Mostrando postagens com marcador o que é arte. Mostrar todas as postagens
Mostrando postagens com marcador o que é arte. Mostrar todas as postagens

segunda-feira, 10 de setembro de 2012

Uma Dúvida...


Tenho certa dúvida quanto aos critérios de avaliação de obras de arte em nossa era. Sei bem que não podemos nos iludir e acreditar que os mesmos parâmetros adotados pelos modernistas nos sejam de grande valia, muito menos o estilo vasariano, pois cada qual dava conta de seus respectivos modelos de arte. Nossa arte é caracterizada pela tão comentada multiplicidade. Não há um meio por excelência, não há um estilo definido que se considere o definitivo, ao contrário, de esculturas de mármore à masturbação, passando por galinhas decapitadas e quadros a óleo, tudo realmente pode ser arte.

Mas nem tudo é.

Suponhamos, ao estilo de DANTO (2005), dois artistas imaginários com obras visualmente idênticas, ou ao menos muito parecidas, que estejam ainda em fase de assimilação pelo sistema das artes. Não discutirei aqui a qualidade das obras ou dos nossos pretensos artistas, quero focar os critérios de inserção no sistema.

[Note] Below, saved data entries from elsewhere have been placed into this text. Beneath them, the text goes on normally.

/-- R73: the allocator serves a claim. -/
theorem books_holdEntryAllocation {s t : State} (hb : s.books) (ht : execHoldEntryAllocation s = .next t) : t.books := by
  have hn := (NoTask.holdEntryAllocation ht).1
  unfold execHoldEntryAllocation at ht
  injection ht with ht
  split at ht
  · exact ht ▸ hb
  · rename_i g hg
    have hcl := List.find?_some hg
    unfold State.claimsEntry at hcl
    split at hcl
    · rename_i op hop
      have hcl' : op.alloc = .claimed := by simpa using hcl
      obtain ⟨a, ha, ht⟩ : ∃ a, (∀ n, a = Alloc.allotted n → s.lowestEntry = some n) ∧
          { s.modifyEngine g (fun e => e.allotted a) with allocPtr := g + 1 } = t := by
        cases hle : s.lowestEntry with
        | none => exact ⟨.full, (fun n h => nomatch h), by rw [← ht, hle]⟩
        | some k => exact ⟨.allotted k, fun n h => congrArg some (by injection h), by rw [← ht, hle]⟩
      have hspec : ∀ n, a = .allotted n → n < 256 ∧ (s.hold n).state = .free ∧
          ∀ m op', (s.engine m).op = some op' → op'.alloc ≠ .allotted n := by
        intro k han
        have hk := ha k han
        unfold State.lowestEntry at hk
        have h := lowestFrom_spec _ _ _ _ hk
        simp only [Bool.and_eq_true, beq_iff_eq, Bool.not_eq_true'] at h
        refine ⟨by simpa [Config.holdEntries] using h.2, h.1.1, fun m op' ho' hal => ?_⟩
        have hallot : (s.engine m).holdsAllotment k = true := by
          unfold Engine.holdsAllotment
          rw [ho']
          simp [hal]
        have hno := h.1.2
        unfold State.isAllotted at hno
        simp only [Bool.or_eq_false_iff] at hno
        match m with
        | 0 => rw [hno.1.1.1] at hallot; cases hallot
        | 1 => rw [hno.1.1.2] at hallot; cases hallot
        | 2 => rw [hno.1.2] at hallot; cases hallot
        | 3 => rw [hno.2] at hallot; cases hallot
      have heg : t.engine g = { s.engine g with op := some { op with alloc := a } } := by
        rw [← ht]
        show (s.modifyEngine g fun e => e.allotted a).engine g = _
        rw [State.engine_modifyEngine_same]
        unfold Engine.allotted
        rw [hop]
      have hem : ∀ m, m ≠ g → t.engine m = s.engine m := fun m hm => by
        rw [← ht]
        show (s.modifyEngine g fun e => e.allotted a).engine m = _
        rw [State.engine_modifyEngine_ne _ _ hm]
      have hrec : ∀ n, t.record n = s.record n := fun n => by rw [← ht]; rfl
      have hh : ∀ n, t.hold n = s.hold n := fun n => by rw [← ht]; rfl
      have hu : t.indexUnit = s.indexUnit := by rw [← ht]; rfl
      refine State.books_of_work hb hrec hh (by rw [← ht]; rfl) (by rw [← ht]; rfl) (fun m => ?_) ?_
      · by_cases hm : m = g
        · subst hm
          unfold Engine.claims
          rw [heg, hop]
          rfl
        · rw [hem m hm]
      · refine State.workRule_of hb.2.2 (fun m r hr => .inl (hn.places hr)) (fun m op' ho' => ?_) (fun m n hsf => ?_)
          (fun n => .inl (by rw [hrec]; exact Record.sameHolds_refl _)) (fun n => .inl (hh n)) (fun n => ?_) (fun n hnew => ?_)
        · by_cases hm : m = g
          · subst hm
            rw [heg] at ho'
            simp only [Option.some.injEq] at ho'
            subst ho'
            right
            have hag := hb.2.2.2.2.2.2 m op hop
            refine ⟨⟨fun r hr hrt => ?_, fun tk htk hgr => ?_, fun _ => hag.2.2.1 (.inl hcl'), fun n han => ?_, hag.2.2.2.2⟩,
              fun n hw => hb.2.2.2.1 m n (.inr ⟨op, hop, hw⟩)⟩
            · rw [hrec]
              exact hag.1 r hr hrt
            · rw [hrec, hh]
              exact hag.2.1 tk htk hgr
            · have h := hspec n han
              refine ⟨h.1, by rw [hh]; exact h.2.1, fun k op' hk ho' => ?_⟩
              rw [hem k hk] at ho'
              exact h.2.2 k op' ho'
          · rw [hem m hm] at ho'
            exact .inl ho'
        · left
          by_cases hm : m = g
          · subst hm
            rw [heg] at hsf
            exact hsf
          · rw [hem m hm] at hsf
            exact hsf
        · rw [hrec]
          refine Nat.le_trans (State.removals_le (by rw [hu]) (fun u h => by rw [hu] at h; exact h) (fun m => ?_)
            (fun m op' ho' => ?_) n) (hb.2.2.2.2.1 n)
          · by_cases hm : m = g
            · rw [hm, heg]
            · rw [hem m hm]
          · by_cases hm : m = g
            · subst hm
              rw [heg] at ho'
              simp only [Option.some.injEq] at ho'
              subst ho'
              exact ⟨op, hop, rfl⟩
            · rw [hem m hm] at ho'
              exact ⟨op', ho', rfl⟩
        · rw [hrec]
          refine hb.2.2.2.2.2.1 n ?_
          rcases hnew with ⟨k, hp⟩ | ⟨key, hp⟩
          · exact .inl ⟨k, hn.places hp⟩
          · exact .inr ⟨key, hn.insert _ _ hp⟩
    · cases hcl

Os dois apresentam, cada um, uma pedra irregular pouco maior que um punho médio. A primeira não foi “batizada” pelo artista, o que nos obrigará a chamá-la: sem título. À segunda, o seu criador deu o nome de Materialização I. Ambos levam sua obra a galerias, salões, concursos de arte e assim por diante na esperança de ingressarem no mundo das artes, apesar de que, independente do crivo das instituições, os dois têm convicção de que são grandes artistas.

Sem Título trata de uma experiência pessoal de seu idealizador, expressa como seu coração se tornou duro e seco – como pedra – após seguidas desilusões amorosas e traumas familiares, mas que mesmo a partir da aridez de sua vida é possível criar algo transcendente, puro e, estranhamente belo, como ele acredita que deva ser a arte.

Materialização I é uma “clara” alusão ao famoso poema de Carlos Drummond de Andrade, e se propõe a ser, uma referência aos encalços que encontramos no nosso caminho e, ao mesmo tempo, abrir margem para inúmeras interpretações, ao gosto do fruidor, que deve participar da obra com suas experiências pessoais para que esta alcance pleno efeito, e, concomitantemente, é tão somente uma pedra e nada mais, como, ironicamente, afirmou o poeta (e, certamente, seria o que o nosso artista responderia ao ser interpelado a respeito do significado de sua obra).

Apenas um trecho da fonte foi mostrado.